The second way omitting the missing export() can break downstream projects is if they attempt to use HighFive's build directory (not install directory) as HighFive_ROOT (or CMAKE_PREFIX_PATH).
This is the idea that libraries behave differently depending on whether they use HighFive in their distributed headers; or not. If they don't they could attempt to hide the fact that they use HighFive from their users.
Currently, we don't check that libraries can hide the use of HighFive.
In what follows application will refer to code that compiles into an executable. While libraries refer to code that compiles into a binary that other developers will link to in their library or application.
Libraries and applications that have dependencies that use HighFive must be able to agree on a common version of HighFive they want to use. Otherwise, during the final linking phase, multiple definitions of the same HighFive symbols will exist, and they linker will pick one (arbitrarily); which is only safe if all definitions are identical.

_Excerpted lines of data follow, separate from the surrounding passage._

-- ==== Sys2Proof/Machine/Ops.lean ====
section
/-! DEFINITION. The named operations over registers, the program counter, the stream and the interpreter's status, and
the one operation that raises an error. -/

namespace Sys2Proof.Machine

/-- The read of a register, `x[r]` (R9, R21). -/
def getReg (r : Reg) (s : State) : Byte :=
  match r with
  | .a => s.a
  | .x => s.x

/-- The write of a register with a byte, `x[r] <- v` (R9). No flag changes (R21, R31). -/
def setReg (r : Reg) (v : Byte) (s : State) : State :=
  match r with
  | .a => { s with a := v }
  | .x => { s with x := v }

/-- The host's `set(r, v)` (R21): the value wraps to 8 bits. -/
def hostSetReg (r : Reg) (v : Nat) (s : State) : State := setReg r (BitVec.ofNat 8 v) s

/-- An instruction's register write with its flag side effect: the flags follow the register's new value
(R31, R140, R145, R153). -/
def writeRegFlags (r : Reg) (v : Byte) (s : State) : State :=
  let t := setReg r v s
  updateNegativeFlag (getReg r t) (updateZeroFlag (getReg r t) t)

/-- The program counter's `increment` (R25): it wraps at the 16-bit boundary. -/
def incPc (s : State) : State := { s with pc := s.pc + 1 }

/-- The bytes of the loaded stream; none where there is no stream. -/
def streamBytes (s : State) : List Byte := s.stream.getD []

/-- `L`, the length of the loaded stream (R34). -/
def streamLength (s : State) : Nat := (streamBytes s).length

/-- `StreamRead(i)` (R52): absent iff `i >= L`. -/
def streamRead (s : State) (i : Word16) : Option Byte := (streamBytes s)[i.toNat]?

/-- The Interpreter's `load(source)` for an admitted source (R111): the Cpu is not touched, `pc` included. -/
def loadSource (source : List Byte) (s : State) : State :=
  { s with stream := some source, istate := .running }

/-- A source that `load` admits (R51, R111). -/
def sourceWf (source : List Byte) : Bool := decide (source.length ≤ Config.streamMax)

/-- `halt` (R9, R113, R114): the run ends without error; nothing else changes. -/
def haltRun (s : State) : State := { s with istate := .halted }

/-- ERROR ENTRY, the one operation every error of a step goes through (R170): the error is the step's result and `s`,
the state at the point of the raise, is what it leaves. Nothing is saved, undone, masked or latched, control goes to no
handler of the machine, and `istate` stays `Running`. There is no return from it (R173): the host goes on from the
state left, by another `interpret()` (R124). -/
def raise (e : ErrorKind) (s : State) : Host.Outcome State Fault Refusal := .fault (.raised e s)

/-- The dispatch of an opcode byte with no handler (R115, R116, R162): the cycle has advanced `pc` before it
(`PC_ADVANCE_BEFORE_DISPATCH = true`, decision D7, log entry 4). -/
def raiseUnsupportedOpcode (b : Byte) (s : State) : Host.Outcome State Fault Refusal :=
  raise (.unsupportedOpcode b) (incPc s)

/-- The operand fetch of an instruction whose operand byte is absent (R117, R163): the cycle has advanced `pc` past
the opcode, and the error carries that `pc`. -/
def raiseMissingOperand (s : State) : Host.Outcome State Fault Refusal :=
  raise (.expectedParameter (incPc s).pc) (incPc s)

/-- The ordinal of an error kind (R160, decision D19), for reference only. -/
def errorCode : ErrorKind → Option Nat
  | .noSourceLoaded => some 1
  | .unsupportedOpcode _ => some 2
  | .expectedParameter _ => some 3
  | .outOfRangeAccess _ => some 4
  | .unmappedAddress _ => some 5
  | .overlappingAttachment _ => some 6
  | .readOnlyWrite _ => none

/-- The bytes of a stream with one byte put at an index, zeros filling the stream up to it. -/
def placeByte (i : Nat) (b : Byte) (bytes : List Byte) : List Byte :=
  if i < bytes.length then bytes.set i b
  else bytes ++ List.replicate (i - bytes.length) 0 ++ [b]

/-- A state in which the bytes of a table word are the next ones the engine fetches: the first byte at `pc` and the
second at `pc + 1` modulo 65536 (R92), and the interpreter is running. It stands for the host's `load` (log entry 1). -/
def placeTableWord (s : State) (nbits w : Nat) : State :=
  { s with
    istate := .running
    stream := some (placeByte (s.pc + 1).toNat (tableByte nbits w 1)
      (placeByte s.pc.toNat (tableByte nbits w 0) (streamBytes s))) }

end Sys2Proof.Machine
end

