-- ==== Sys2Proof/Machine/Extension.lean ====
section
/-! DEFINITION. The mechanism for adding instructions (spec/43_extension_mechanism.md). A handler is written in the
vocabulary that R151 allows and in no other, so that what R151 forbids cannot be written; a table maps opcode bytes to
handlers; and the cycle runs over any table. The instructions in scope are the table `baseTable`. -/

namespace Sys2Proof.Machine

/-- A handler: the actions R151 allows, in order. The continuation of a read takes the byte read (log entry 18). -/
inductive Handler where
  /-- The handler ends; the step's outcome is `next` (R118). -/
  | done
  /-- `FetchOperand()` (R117), the only way `pc` moves in a handler. -/
  | fetch (k : Byte → Handler)
  /-- A read of `A` or `X`. -/
  | get (r : Reg) (k : Byte → Handler)
  /-- A write of `A` or `X`. -/
  | set (r : Reg) (v : Byte) (k : Handler)
  /-- `update_zero_flag(v)` (R29). -/
  | setZero (v : Byte) (k : Handler)
  /-- `update_negative_flag(v)` (R30). -/
  | setNegative (v : Byte) (k : Handler)
  /-- `MemRead(addr, 1)` (R68, R154). -/
  | load (addr : Word16) (k : Byte → Handler)
  /-- `MemWrite(addr, 1, v)` (R69, R154). -/
  | store (addr : Word16) (v : Byte) (k : Handler)

/-- A handler at work (R151, R152): its actions in order; a raise ends it and undoes nothing. -/
def runHandler : Handler → State → StepResult
  | .done, s => .next s
  | .fetch k, s =>
    match fetchOperand s with
    | .error e => .fault e s
    | .ok (v, t) => runHandler (k v) t
  | .get r k, s => runHandler (k (getReg r s)) s
  | .set r v k, s => runHandler k (setReg r v s)
  | .setZero v k, s => runHandler k (updateZeroFlag v s)
  | .setNegative v k, s => runHandler k (updateNegativeFlag v s)
  | .load addr k, s =>
    match memRead addr s with
    | .error e => .fault e s
    | .ok v => runHandler (k v) s
  | .store addr v k, s =>
    match memWrite addr v s with
    | .error e => .fault e s
    | .ok t => runHandler k t

/-- The handler has no fallible action left: no operand fetch and no bus access (R152). -/
def Handler.infallible : Handler → Prop
  | .done => True
  | .fetch _ => False
  | .get _ k => ∀ b, (k b).infallible
  | .set _ _ k => k.infallible
  | .setZero _ k => k.infallible
  | .setNegative _ k => k.infallible
  | .load _ _ => False
  | .store _ _ _ => False

/-- The order R152 asks for: all fallible actions come first, and after a write there is none. -/
def Handler.orderly : Handler → Prop
  | .done => True
  | .fetch k => ∀ b, (k b).orderly
  | .get _ k => ∀ b, (k b).orderly
  | .set _ _ k => k.infallible
  | .setZero _ k => k.infallible
  | .setNegative _ k => k.infallible
  | .load _ k => ∀ b, (k b).orderly
  | .store _ _ k => k.infallible

/-- The end of a handler with a flag side effect: the register is written, then both flags from its new value
(R153). -/
def Handler.writeFlags (r : Reg) (v : Byte) : Handler :=
  .set r v (.get r fun w => .setZero w (.setNegative w .done))

/-- A 16-bit operand (R155): two operand fetches, the low byte first (decision D14, log entry 17). -/
def Handler.fetchWord (k : Word16 → Handler) : Handler :=
  .fetch fun low => .fetch fun high => k (wordOfBytes low high)

/-- The handler of load-accumulator-immediate (R140). -/
def ldaHandler : Handler := .fetch fun v => .writeFlags .a v

/-- The handler of transfer-accumulator-to-index (R145). -/
def taxHandler : Handler := .get .a fun v => .writeFlags .x v

/-- An opcode table: rows of an opcode byte and its handler (R94, R150). -/
abbrev OpcodeTable := List (Byte × Handler)

/-- The handler of a byte; where there is none the table's default entry is the error (R97, R150). In an ill-formed table,
two of whose rows claim the byte, the first row is taken: R157 says only that such a table is ill-formed (DESIGN CHOICE,
log entry 27, unsafe). -/
def OpcodeTable.lookup (t : OpcodeTable) (b : Byte) : Option Handler :=
  (t.find? fun row => row.1 == b).map Prod.snd

/-- A well-formed table: no two rows claim one byte, and none the halt byte (R150, R157). -/
def OpcodeTable.wf (t : OpcodeTable) : Bool := opcodeRowsWf opHlt (t.map Prod.fst)

/-- The addition of an instruction (R98, R150): one more row, for a byte not yet in the table and not `OP_HLT`; there is
no other addition. -/
def OpcodeTable.extend (t : OpcodeTable) (b : Byte) (h : Handler) : Option OpcodeTable :=
  if b = opHlt ∨ b ∈ t.map Prod.fst then none else some (t ++ [(b, h)])

/-- The handlers in scope (R94); the halt byte is no entry of the table (R96, R120). -/
def baseTable : OpcodeTable := [(opLdaImm, ldaHandler), (opTax, taxHandler)]

/-- The cycle over any table (R113 to R118, R150): the fetch, the halt test and the advance come before the handler is
entered, whatever the table. No well-formedness of the table is asked for (DESIGN CHOICE, log entry 27, unsafe): of two
rows for one byte the first runs, and a row for the halt byte is never reached. -/
def cycleWith (t : OpcodeTable) (s : State) : StepResult :=
  match streamRead s s.pc with
  | none => .halt (haltRun s)
  | some b =>
    if b = opHlt then .halt (haltRun s)
    else
      match t.lookup b with
      | none => .fault (.unsupportedOpcode b) (incPc s)
      | some h => runHandler h (incPc s)

/-- One step of the machine with the table `t` for its handlers: the statuses as in `step` (R110, R161), and in `Running`
one pass of the cycle over that table. -/
def stepWith (t : OpcodeTable) (s : State) : Host.Outcome State Fault Refusal :=
  match s.istate with
  | .unloaded => raise .noSourceLoaded s
  | .halted => .next s
  | .running => (cycleWith t s).toOutcome

end Sys2Proof.Machine
end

The script to check everything is unwieldy. Here's a summary of what it attempts to do.
There's three downstream project in play: dependent_library is a library that uses HighFive in its public API, application is an executable that uses HighFive directly, test_dependent_library is an application that uses dependent_library its purpose is to check that our users can write CMake code that makes them integrate well with other projects.
The conceptually easy choices are:
find_package since it's the easiest way of injecting a common version of HighFive everywhere.Since we can't (and don't want to) force our consumers to use find_package and ban vendoring, we have to test what happens when libraries vendor HighFive. (Many of these are likely sources of headache if you try to figure out which code is when using which of the multiple copies of HighFive involved; and how they decide to use that version.)
We'll assume that there's some way that all involved projects agree on a single version of HighFive (i.e. the exact same source code or git commit).
The dependent_library will integrate HighFive using any of the following strategies: external in two variations one from HighFive's install dir and the other from HighFive's build dir; submodule in two variations which uses add_subdirectory once with and once without EXCLUDE_FROM_ALL, fetch_content in one variation.
The test_dependent_library itself always incorporates dependent_library using find_package (Config mode). Since that layer might choose any of the strategies of integrating HighFive, we again check several. Additionally, test_dependent_library isn't (and probably shouldn't be) required to integrate HighFive directly: option none.
Imagine a script that tries all combinations of the above; and attempts to only provide hints for the HighFive package location when needed, e.g. for none there's a find_dependency in Hi5DependentConfig that needs to be told where to look. This is what test_cmake_integration.sh attempts to do.